Last edited: Jun 21, 2004
3. Jun 21, 2004

### naav

Hi...thank you...

i found:

$$\frac{d^2y}{dx^2}$$

= (d/dt)(dy/dx) * (dt/dx)

did you get the same answer as me...???...

4. Jun 21, 2004

### arildno

Do not use that form; instead let:
y(t)=y(x(t))
Follow the derivation in post 3 to find the correct expression.
(The notation used here is rather sloppy, but it shouldn't be too difficult to follow)

5. Jun 21, 2004

### naav

Hi...thank you...

the method i mentioned is the way we've been shown in the textbook and in the notes...and that's the way i've tackled other questions...it's better for me to stick to the method shown in the classes...
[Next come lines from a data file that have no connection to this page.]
-- ==== Sys2Proof/Machine/Operands.lean ====
section
/-! DEFINITION. Operand forms: the fields of descriptors (Tables QD-5 to QD-10), their reserved bits, and the
format codes of elements. -/

namespace Sys2Proof.Machine

/-- A descriptor as its consumer reads it at dispatch. -/
structure Desc where
  q : Nat
  /-- Queue index of its first entry (`SEQ`). -/
  index : W32
  /-- It occupies two entries (R107). -/
  two : Bool
  bytes : List Byte
  deriving DecidableEq, Repr

/-- An unsigned field of a descriptor. -/
def Desc.f (d : Desc) (off len : Nat) : Nat := field d.bytes off len
/-- A signed field of a descriptor. -/
def Desc.si (d : Desc) (off len : Nat) : Int := signedOf (8 * len) (d.f off len)
/-- `OPC`. -/
def Desc.opc (d : Desc) : Nat := d.f 0 1
/-- `FLAGS`. -/
def Desc.flags (d : Desc) : Nat := d.f 1 1
/-- `EXT`. -/
def Desc.ext (d : Desc) : Bool := d.flags.testBit 0
/-- `STEP_END`. -/
def Desc.stepEnd (d : Desc) : Bool := d.flags.testBit 1
/-- `TAG`. -/
def Desc.tag (d : Desc) : Nat := d.f 4 2
/-- `WAITC`. -/
def Desc.waitc (d : Desc) : Nat := d.f 6 2
/-- `WAITV`. -/
def Desc.waitv (d : Desc) : W32 := BitVec.ofNat 32 (d.f 8 4)
/-- `DONEC`. -/
def Desc.donec (d : Desc) : Nat := d.f 12 2

/-- Consumers that accept an opcode (Table QD-7), by `CONS` code. -/
def consumersOf (opc : Nat) : List Nat :=
  match opc with
  | 0x10 => [1, 2]
  | 0x20 => [3]
  | 0x21 => [3]
  | 0x22 => [3]
  | 0x30 => [4]
  | 0x31 => [4]
  | 0x32 => [4]
  | 0x33 => [4]
  | 0x34 => [4]
  | 0x40 => [4, 5]
  | 0x41 => [4, 5]
  | 0x42 => [3]
  | 0x43 => [3]
  | 0x50 => [3]
  | 0x60 => [7]
  | 0x70 => [1, 2, 3, 4, 5, 7]
  | 0x71 => [1, 2, 3, 4, 5, 7]
  | 0x7F => [1, 2, 3, 4, 5, 7]
  | 0x80 => [6]
  | _ => []

/-- Whether an opcode's length is 128 bytes (Table QD-7). -/
def longOpcode (opc : Nat) : Bool := opc = 0x10 || opc = 0x20

/-- The bits that the body's table lists: first byte, last byte, mask (Tables QD-8 to QD-10, HP-4). -/
def bodyMask (opc : Nat) (d : Desc) : List (Nat × Nat × Nat) :=
  match opc with
  | 0x10 => [(16, 27, 0xFF), (28, 28, 0x03), (29, 29, 0x0F), (30, 30, 0x07), (31, 59, 0xFF), (64, 105, 0xFF)]
  | 0x20 => [(16, 20, 0xFF), (21, 21, 0x03), (24, 26, 0xFF), (32, 127, 0xFF)]
  | 0x21 => [(16, 19, 0xFF), (20, 20, 0x3F), (21, 21, 0xFF), (22, 22, 0x87), (23, 24, 0xFF), (28, 63, 0xFF)]
  | 0x22 => [(16, 22, 0xFF), (24, 63, 0xFF)]
  | 0x30 => [(16, 17, 0xFF), (18, 18, 0x03), (19, 19, 0x80)] ++
      (if (d.f 19 1).testBit 7 then [(20, 22, 0xFF), (24, 25, 0xFF), (32, 37, 0xFF), (40, 45, 0xFF)] else [])
  | 0x31 => [(16, 17, 0xFF), (18, 18, 0x03), (19, 19, 0x80)]
  | 0x32 => [(16, 16, 0xFF), (24, 47, 0xFF)]
  | 0x33 => [(16, 17, 0xFF), (18, 18, 0x03), (20, 22, 0xFF), (23, 23, 0x01), (24, 31, 0xFF)]
  | 0x34 => [(16, 29, 0xFF), (32, 38, 0xFF)]
  | 0x40 => [(16, 47, 0xFF)]
  | 0x41 => [(16, 35, 0xFF)]
  | 0x42 => [(16, 31, 0xFF)]
  | 0x43 => [(16, 31, 0xFF)]
  | 0x50 => [(16, 16, 0xFF), (24, 35, 0xFF)]
  | 0x60 => [(16, 21, 0xFF), (24, 39, 0xFF)]
  | 0x71 => [(16, 16, 0xFF), (17, 17, 0x03), (20, 23, 0xFF)]
  | 0x80 => [(16, 31, 0xFF)]
  | _ => []

/-- The bits of the header that are not reserved for an opcode (Table QD-5, Table HP-4). -/
def headerMask (opc : Nat) : List (Nat × Nat × Nat) :=
  if opc = 0x80 then [(0, 0, 0xFF), (1, 1, 0x04), (2, 2, 0x07), (12, 12, 0xFF), (13, 13, 0x83)]
  else [(0, 0, 0xFF), (1, 1, 0x07), (2, 2, 0x07), (3, 3, if opc = 0x10 then 0xFF else 0), (4, 6, 0xFF),
    (7, 7, 0x83), (8, 12, 0xFF), (13, 13, 0x83)]

/-- The first byte with a reserved bit set (R122). -/
def Desc.reserved (d : Desc) : Option Nat :=
  let ok := headerMask d.opc ++ bodyMask d.opc d
  (List.range (if d.two then 128 else 64)).find? fun i =>
    let m := ((ok.find? fun e => decide (e.1 ≤ i) && decide (i ≤ e.2.1)).map (·.2.2)).getD 0
    decide (d.f i 1 &&& (0xFF - m) ≠ 0)

/-! ### Addresses of operands -/

/-- A stream's operand address lies in a region of this SX4: its region and offset; none when it names
another device or a reserved region (Table TD-3, R90). -/
def State.localPlace (s : State) (addr : Nat) : Option (Nat × Nat) :=
  if addr ≥ 2 ^ 61 then none
  else if addr.testBit 60 || decide (bits addr 59 53 = s.chip.toNat) then some (bits addr 52 48, bits addr 47 0)
  else none

/-- An address field in region 1 of this SX4. -/
def State.inStore (s : State) (addr : Nat) : Bool :=
  match s.localPlace addr with
  | some (r, _) => decide (r = 1)
  | none => false

/-- The region that an address names, on whatever device (Table TD-3). -/
def regionOf (addr : Nat) : Nat := bits addr 52 48

/-! ### Element formats (Table EL-1) -/

/-- Size z of a format code (Table EL-1). -/
def formatSize (code : Nat) : Nat :=
  match code with
  | 1 => 1
  | 2 => 2
  | 3 => 4
  | 4 => 4
  | 5 => 6
  | 6 => 6
  | _ => 0

/-- Whether a format's lane is a float. -/
def formatFloat (code : Nat) : Bool := code = 4 || code = 6

/-! ### Beds and domains of a MATMUL (Table QD-5, R148) -/

/-- Beds of the mask, ascending. -/
def Desc.beds (d : Desc) : List Nat := setList 4 (d.f 3 1)
/-- Split code. -/
def Desc.split (d : Desc) : Nat := bits (d.f 3 1) 5 4
/-- Arrays used, in letter order. -/
def Desc.arrays (d : Desc) : List Nat := setList 4 (d.f 29 1)
/-- Raw mode. -/
def Desc.raw (d : Desc) : Bool := (d.f 30 1).testBit 1
/-- Combine mode. -/
def Desc.combine (d : Desc) : Bool := (d.f 30 1).testBit 2

/-- The activation lies in bed b's own Bed Store, so the furrow reads it directly (R134). -/
def State.ownActivation (s : State) (d : Desc) (b : Nat) : Bool :=
  match s.localPlace (d.f 32 8) with
  | some (r, _) => decide (r = 4 + b)
  | none => false

/-- Bed Store halves that hold a span of bed b. -/
def halfDomains (b off len : Nat) : List Nat :=
  (if off < 2 ^ 21 then [9 + 9 * b] else []) ++ (if off + len > 2 ^ 21 then [10 + 9 * b] else [])

/-- Domains that a MATMUL uses: accumulators, arrays with their banks, the Bed Store halves of its activation or
staging area, and the combiner's Element Engine unless it is raw (R162, R195, Table PW-1). -/
def State.matmulDomains (s : State) (d : Desc) (bed : Nat) : List Nat :=
  (if d.raw then [] else [3 + 9 * bed]) ++ d.beds.flatMap fun b =>
    (4 + 9 * b) :: (d.arrays.map fun x => 5 + 9 * b + x) ++
      (if s.ownActivation d b then
        halfDomains b (bits (d.f 32 8) 47 0) (d.f 16 4 * d.f 20 4 * (if (d.f 28 1).testBit 0 then 1 else 2))
      else halfDomains b (d.f 80 4) (d.f 84 4))

end Sys2Proof.Machine
end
i got dx/dt = -2sint + 2sin2t and dy/dt = 2cost + 2cos2t...

then i got dy/dx = (cost + 1)/sint

then (d^2t)/(dx^2) = (d/dt)(dy/dx) * dt/dx...

i got (d/dt)(dy/dx) = (-1 - cost)/(sin^2t)

and dt/dx = 1/(-2sint + 2cost)

then (d^2t)/(dx^2) = (1 + cost)/[(2sin^3(t)(1 - cost)]...

but the answer is given as something else...???...

6. Jun 21, 2004

### e(ho0n3

Personally, I would stick with the more efficient/clever method regardless of where I've learned it from, but anywho...

Correct.
Where are you getting this from? You might one to check this again.

7. Jun 21, 2004

### naav

Hi...thank you...

i got dx/dy = (dy/dt)/(dx/dt)...

according to the answer i've got that bit right...

8. Jun 22, 2004

### HallsofIvy

Staff Emeritus
No, dx/dy= (dx/dt)/(dy/dt)

9. Jun 22, 2004

### naav

Hi...sorry, i was meaning the first derivative - dy/dx...

dy/dx = (dy/dt)/(dx/dt)